Need a machine that can perform trillions of floating-point calculations in a second? Or do you need a cool story about your personal supercomputer that turned off the lights in your village? Building a supercomputer is an interesting challenge if you're a wealthy genius with some spare time. Technically, a multiprocessor supercomputer is a network of computers that work together to solve a problem. This article will briefly cover each stage of its creation, focusing on hardware and software.
Step
Step 1. First, find out what hardware components you will need
One main node, at least a dozen identical compute nodes, an Ethernet switch, a power distribution unit (PDU), and a server rack. Also find out about electricity, cooling, and space needs. Specify the IP address for the private network, the node names, the software packages you want to install, and what technology you want to use to make them all work together to perform parallel computing (more on that below).
- Although the hardware you will need is expensive, the software in this guide is all free, and most of it is open source.
- If you want to see how fast your supercomputer will be (in theory), use this:
Step 2. Build compute nodes
You can assemble the compute nodes you need yourself or use a ready-made server.
- Choose a computer server framework that maximizes space, cooling, and power efficiency.
- Or you can use roughly a dozen obsolete servers. When used together, they are much more useful than when used individually, and you can save quite a bit of money. All processors, network adapters, and motherboards must be the same to ensure the system runs smoothly. Of course, don't forget the RAM and storage capacity for each node and at least one optical drive for the main node.
Step 3. Mount the server you have built into the server rack
Start at the bottom to avoid the objections at the top. Invite a friend to help you out, as congested server sets can become so heavy that it makes it difficult to fit them in drawers.
Step 4. Mount the Ethernet switch on top of the server frame
Take this opportunity to configure it: give it a frame size of 9000 bytes, set the IP address to the static address you specified in step 1, and turn off unnecessary routing protocols like SMTP Snooping.
Step 5. Install the power distribution unit
You may need 220 volts for high-performance computing, depending on how much current the node requires at maximum load.
Step 6. Once everything is installed, you can start the configuration process
Linux is a must-use operating system for high-performance computing clusters, because apart from being ideal for scientific computing, Linux is also 100% free. With nodes reaching hundreds or even thousands, it would be very expensive if you use Windows!
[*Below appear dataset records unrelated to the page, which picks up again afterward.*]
-- ==== Sys2Proof/Laws/Sink.lean ====
section
/-! SUPPORT. The octets a writing operation has still to write, and what becomes of them for every script of the
sink: all accepted, one failed, one not answered (20_memory.md R45, 60_exceptions.md R230, R232). -/

namespace Sys2Proof.Machine

/-- The operation in progress has still to write `os`, one octet a write, and ends with `r` after the last;
`base` are the results delivered before it. -/
def Pending (base : List Result) (r : Result) : List Octet → State → Prop
  | [], s => s.activity = .idle ∧ s.results = base ++ [r]
  | o :: os, s => s.results = base ∧ ∃ w, s.activity = .writing w ∧ w.octet s = o ∧
      ∀ k a, ∃ t, afterWrite w { s with snk := k, snkAnswers := a } = .next t ∧ t.snk = k ∧ t.snkAnswers = a ∧
        WriteFrame s t ∧ Pending base r os t

/-- One octet of a pending operation whose write is accepted. -/
theorem pending_accepted {base : List Result} {r : Result} {o : Octet} {os : List Octet} {s s' : State}
    (h : Pending base r (o :: os) s) (hs : ∃ a, s' = { s with snk := s.snk ++ [o], snkAnswers := a })
    (hw : ∀ b, b = o → snkWrite b s = .accepted s') (n : Nat) :
    ∃ t, writeLoop (n + 1) s = writeLoop n t ∧ t.snk = s.snk ++ [o] ∧ t.snkAnswers = s'.snkAnswers ∧
      WriteFrame s t ∧ Pending base r os t := by
  obtain ⟨-, w, hact, hoct, hnext⟩ := h
  obtain ⟨a, rfl⟩ := hs
  obtain ⟨t, ht, h1, h2, h3, h4⟩ := hnext (s.snk ++ [o]) a
  refine ⟨t, ?_, h1, h2, h3, h4⟩
  rw [writeLoop_accepted hact (hw _ hoct) n, ht, andThen_next]

/-- A plain sink takes everything (20_memory.md R45). -/
theorem pending_plain {base : List Result} {r : Result} (os : List Octet) {n : Nat} {s : State} (hn : os.length ≤ n)
    (h : Pending base r os s) (hp : s.snkAnswers = []) :
    ∃ t, writeLoop n s = .next t ∧ WriteFrame s t ∧ t.snk = s.snk ++ os ∧ t.snkAnswers = [] ∧
      t.activity = .idle ∧ t.results = base ++ [r] := by
  induction os generalizing n s with
  | nil =>
    refine ⟨s, writeLoop_not_writing (fun w hw => ?_) n, WriteFrame.refl s, by simp, hp, h⟩
    rw [h.1] at hw
    cases hw
  | cons o os ih =>
    obtain ⟨m, rfl⟩ : ∃ m, n = m + 1 := ⟨n - 1, by rw [List.length_cons] at hn; omega⟩
    obtain ⟨t, h1, h2, h3, h4, h5⟩ := pending_accepted (s' := { s with snk := s.snk ++ [o] }) h
      ⟨[], by rw [← hp]⟩ (fun b hb => by rw [hb]; exact snkWrite_plain hp) m
    obtain ⟨u, g1, g2, g3, g4, g5⟩ := ih (n := m) (by simpa using hn) h5 (h3.trans hp)
    exact ⟨u, h1.trans g1, h4.trans g2, by rw [g3, h2, List.append_assoc]; rfl, g4, g5⟩

/-- Accepted writes, as many as there are octets: the rest of the script is kept. -/
theorem pending_all_accepted {base : List Result} {r : Result} (os : List Octet) {n : Nat} {s : State}
    (hn : os.length ≤ n) (h : Pending base r os s) {rest : List WriteAnswer}
    (hp : s.snkAnswers = List.replicate os.length .accept ++ rest) :
    ∃ t, writeLoop n s = .next t ∧ WriteFrame s t ∧ t.snk = s.snk ++ os ∧ t.snkAnswers = rest ∧
      t.activity = .idle ∧ t.results = base ++ [r] := by
  induction os generalizing n s with
  | nil =>
    refine ⟨s, writeLoop_not_writing (fun w hw => ?_) n, WriteFrame.refl s, by simp, hp, h⟩
    rw [h.1] at hw
    cases hw
  | cons o os ih =>
    obtain ⟨m, rfl⟩ : ∃ m, n = m + 1 := ⟨n - 1, by rw [List.length_cons] at hn; omega⟩
    obtain ⟨t, h1, h2, h3, h4, h5⟩ := pending_accepted
      (s' := { s with snk := s.snk ++ [o], snkAnswers := List.replicate os.length .accept ++ rest }) h
      ⟨_, rfl⟩ (fun b hb => by simp [snkWrite, hp, hb, List.replicate_succ]) m
    obtain ⟨u, g1, g2, g3, g4, g5⟩ := ih (n := m) (by simpa using hn) h5 h3
    exact ⟨u, h1.trans g1, h4.trans g2, by rw [g3, h2, List.append_assoc]; rfl, g4, g5⟩

/-- The write after `k` accepted ones fails: `IoError` with the environment's cause, the `k` octets stay
(20_memory.md R45, 60_exceptions.md R230, R232). -/
theorem pending_failed {base : List Result} {r : Result} {c : IoCause} {rest : List WriteAnswer} (k : Nat)
    {os : List Octet} {n : Nat} {s : State} (hn : os.length ≤ n) (h : Pending base r os s) (hk : k < os.length)
    (hp : s.snkAnswers = List.replicate k .accept ++ .fail c :: rest) :
    ∃ t, writeLoop n s = .next t ∧ WriteFrame s t ∧ t.snk = s.snk ++ os.take k ∧ t.snkAnswers = rest ∧
      t.activity = .idle ∧ t.results = base ++ [Err.record (.ioError c)] := by
  induction k generalizing os n s with
  | zero =>
    cases os with
    | nil => simp at hk
    | cons o os =>
      obtain ⟨m, rfl⟩ : ∃ m, n = m + 1 := ⟨n - 1, by rw [List.length_cons] at hn; omega⟩
      obtain ⟨hb, w, hact, -, -⟩ := h
      refine ⟨_, writeLoop_failed (s' := { s with snkAnswers := rest }) (c := c) hact (by simp [snkWrite, hp]) m,
        WriteFrame.refl s, by simp, rfl, rfl, ?_⟩
      rw [← hb]
      rfl
  | succ k ih =>
    cases os with
    | nil => simp at hk
    | cons o os =>
      obtain ⟨m, rfl⟩ : ∃ m, n = m + 1 := ⟨n - 1, by rw [List.length_cons] at hn; omega⟩
      obtain ⟨t, h1, h2, h3, h4, h5⟩ := pending_accepted
        (s' := { s with snk := s.snk ++ [o], snkAnswers := List.replicate k .accept ++ .fail c :: rest }) h
        ⟨_, rfl⟩ (fun b hb => by simp [snkWrite, hp, hb, List.replicate_succ]) m
      obtain ⟨u, g1, g2, g3, g4⟩ := ih (n := m) (by simpa using hn) h5 (by simpa using hk) h3
      exact ⟨u, h1.trans g1, h4.trans g2, by rw [g3, h2, List.append_assoc]; rfl, g4⟩

/-- The write after `k` accepted ones is not answered: the operation stays in progress at it (20_memory.md R48). -/
theorem pending_silent {base : List Result} {r : Result} {rest : List WriteAnswer} (k : Nat)
    {os : List Octet} {n : Nat} {s : State} (hn : os.length ≤ n) (h : Pending base r os s) (hk : k < os.length)
    (hp : s.snkAnswers = List.replicate k .accept ++ .silent :: rest) :
    ∃ t, writeLoop n s = .next t ∧ WriteFrame s t ∧ t.snk = s.snk ++ os.take k ∧ t.snkAnswers = .silent :: rest ∧
      (∃ w, t.activity = .writing w) ∧ t.results = base ∧ Pending base r (os.drop k) t := by
  induction k generalizing os n s with
  | zero =>
    cases os with
    | nil => simp at hk
    | cons o os =>
      obtain ⟨m, rfl⟩ : ∃ m, n = m + 1 := ⟨n - 1, by rw [List.length_cons] at hn; omega⟩
      obtain ⟨hb, w, hact, hr⟩ := id h
      exact ⟨s, writeLoop_silent hact (by simp [snkWrite, hp]) m, WriteFrame.refl s, by simp, hp, ⟨w, hact⟩, hb, h⟩
  | succ k ih =>
    cases os with
    | nil => simp at hk
    | cons o os =>
      obtain ⟨m, rfl⟩ : ∃ m, n = m + 1 := ⟨n - 1, by rw [List.length_cons] at hn; omega⟩
      obtain ⟨t, h1, h2, h3, h4, h5⟩ := pending_accepted
        (s' := { s with snk := s.snk ++ [o], snkAnswers := List.replicate k .accept ++ .silent :: rest }) h
        ⟨_, rfl⟩ (fun b hb => by simp [snkWrite, hp, hb, List.replicate_succ]) m
      obtain ⟨u, g1, g2, g3, g4⟩ := ih (n := m) (by simpa using hn) h5 (by simpa using hk) h3
      exact ⟨u, h1.trans g1, h4.trans g2, by rw [g3, h2, List.append_assoc]; rfl, g4⟩

/-- Every script of answers to `n` writes is one of four: it runs out with everything accepted, accepts them all,
fails one, or leaves one unanswered. -/
theorem script_cases (a : List WriteAnswer) (n : Nat) :
    (∃ k < n, a = List.replicate k .accept) ∨ (∃ rest, a = List.replicate n .accept ++ rest) ∨
      (∃ k < n, ∃ c rest, a = List.replicate k .accept ++ .fail c :: rest) ∨
      (∃ k < n, ∃ rest, a = List.replicate k .accept ++ .silent :: rest) := by
  induction n generalizing a with
  | zero => exact .inr (.inl ⟨a, rfl⟩)
  | succ n ih =>
    cases a with
    | nil => exact .inl ⟨0, by omega, rfl⟩
    | cons x a =>
      cases x with
      | fail c => exact .inr (.inr (.inl ⟨0, by omega, c, a, rfl⟩))
      | silent => exact .inr (.inr (.inr ⟨0, by omega, a, rfl⟩))
      | accept =>
        rcases ih a with ⟨k, hk, rfl⟩ | ⟨rest, rfl⟩ | ⟨k, hk, c, rest, rfl⟩ | ⟨k, hk, rest, rfl⟩
        · exact .inl ⟨k + 1, by omega, rfl⟩
        · exact .inr (.inl ⟨rest, rfl⟩)
        · exact .inr (.inr (.inl ⟨k + 1, by omega, c, rest, rfl⟩))
        · exact .inr (.inr (.inr ⟨k + 1, by omega, rest, rfl⟩))

/-- A script that runs out within the operation accepts everything it has. -/
theorem pending_short {base : List Result} {r : Result} (k : Nat) {os : List Octet} {n : Nat} {s : State}
    (hn : os.length ≤ n) (h : Pending base r os s) (hk : k < os.length) (hp : s.snkAnswers = List.replicate k .accept) :
    ∃ t, writeLoop n s = .next t ∧ WriteFrame s t ∧ t.snk = s.snk ++ os ∧ t.snkAnswers = [] ∧
      t.activity = .idle ∧ t.results = base ++ [r] := by
  induction k generalizing os n s with
  | zero => exact pending_plain os hn h hp
  | succ k ih =>
    cases os with
    | nil => simp at hk
    | cons o os =>
      obtain ⟨m, rfl⟩ : ∃ m, n = m + 1 := ⟨n - 1, by rw [List.length_cons] at hn; omega⟩
      obtain ⟨t, h1, h2, h3, h4, h5⟩ := pending_accepted
        (s' := { s with snk := s.snk ++ [o], snkAnswers := List.replicate k .accept }) h
        ⟨_, rfl⟩ (fun b hb => by simp [snkWrite, hp, hb, List.replicate_succ]) m
      obtain ⟨u, g1, g2, g3, g4⟩ := ih (n := m) (by simpa using hn) h5 (by simpa using hk) h3
      exact ⟨u, h1.trans g1, h4.trans g2, by rw [g3, h2, List.append_assoc]; rfl, g4⟩

/-- Everything a pending operation can come to: it ends with all octets written, ends with `IoError` after some of
them, or stands at an unanswered write. -/
theorem pending_cases {base : List Result} {r : Result} {os : List Octet} {n : Nat} {s : State}
    (hn : os.length ≤ n) (h : Pending base r os s) :
    ∃ t, writeLoop n s = .next t ∧ WriteFrame s t ∧
      ((t.snk = s.snk ++ os ∧ t.activity = .idle ∧ t.results = base ++ [r]) ∨
       (∃ k < os.length, ∃ c, t.snk = s.snk ++ os.take k ∧ t.activity = .idle ∧
          t.results = base ++ [Err.record (.ioError c)]) ∨
       (∃ k < os.length, ∃ rest, t.snk = s.snk ++ os.take k ∧ t.snkAnswers = .silent :: rest ∧
          (∃ w, t.activity = .writing w) ∧ t.results = base)) := by
  rcases script_cases s.snkAnswers os.length with ⟨k, hk, hp⟩ | ⟨rest, hp⟩ | ⟨k, hk, c, rest, hp⟩ | ⟨k, hk, rest, hp⟩
  · obtain ⟨t, h1, h2, h3, -, h4⟩ := pending_short k hn h hk hp
    exact ⟨t, h1, h2, .inl ⟨h3, h4⟩⟩
  · obtain ⟨t, h1, h2, h3, -, h4⟩ := pending_all_accepted os hn h hp
    exact ⟨t, h1, h2, .inl ⟨h3, h4⟩⟩
  · obtain ⟨t, h1, h2, h3, -, h4⟩ := pending_failed k hn h hk hp
    exact ⟨t, h1, h2, .inr (.inl ⟨k, hk, c, h3, h4⟩)⟩
  · obtain ⟨t, h1, h2, h3, h4, h5, h6, -⟩ := pending_silent k hn h hk hp
    exact ⟨t, h1, h2, .inr (.inr ⟨k, hk, rest, h3, h4, h5, h6⟩)⟩

end Sys2Proof.Machine
end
- Start by installing the latest version of the motherboard BIOS and firmware. The installed version must be the same for all nodes. Begin with installing the latest version of the motherboard BIOS and firmware, which should be the same on all nodes.
- Install the Linux distro you want on each node, with a graphical interface on the main node. Popular choices are CentOS, OpenSuse, Scientific Linux, RedHat, and SLES.
- The author strongly recommends using the Rocks Cluster Distribution. Rocks will instantly install all the programs your supercomputer needs to function, and use a nifty way to 'share' itself across all existing nodes using Red Hat's PXE boot and 'Kick Start' procedure.
Step 7. Install the messaging interface, resource management, and other essential software libraries
If you didn't install Rocks in the previous step, you'll have to prepare the software needed to power the parallel computing mechanism yourself.
- First, you'll need a portable bash management system like Torque Resource Manager, which will do the job sharing among the machines.
- Pair Torque with the Maui Cluster Scheduler to complete setup.
- Next, you need to install the messaging interface, which is needed to make separate compute nodes share the same data. OpenMP is a definite choice.
- Don't forget the multi-threading math libraries and compilers to build the parallel computing programs you need. Or, just install Rocks to make it even easier.
Step 8. Combine all compute nodes into a network
The main node will send computational tasks to the compute node, which must then send back the results while exchanging messages with each other. The sooner the better.
- Use a private ethernet network to connect all the nodes in your supercomputer cluster.
- The primary node can be an NFS, PXE, DHCP, TFTP, and NTP server in the ethernet network.
- You must separate this network from the public network to ensure that the packets sent do not interfere with other networks on your local network.
Step 9. Test the supercomputer you have created
Before being used by others, we recommend that you test the performance of your supercomputer first. HPL (High Performance Linpack) is a popular benchmark for measuring the computing speed of supercomputers. You will need to compile from source, with all the optimization options offered by the compiler you are using for the architecture you have chosen.
- Of course, you need to compile from source with all possible optimization options for your platform. For example, if using an AMD CPU, compile it using Open64 with optimization level -0fast.
- Compare your test results on TOP500.org to compare your supercomputer with the 500 fastest supercomputers in the world!
Tips
- For high network speeds, take a look at the InfiniBand network interface. Of course, you have to be prepared to pay a premium price.
- IPMI can simplify the administration of large supercomputer clusters by providing KVM-over-IP, remote power cycle control, and other features.
- Use Ganglia to monitor compute load on nodes.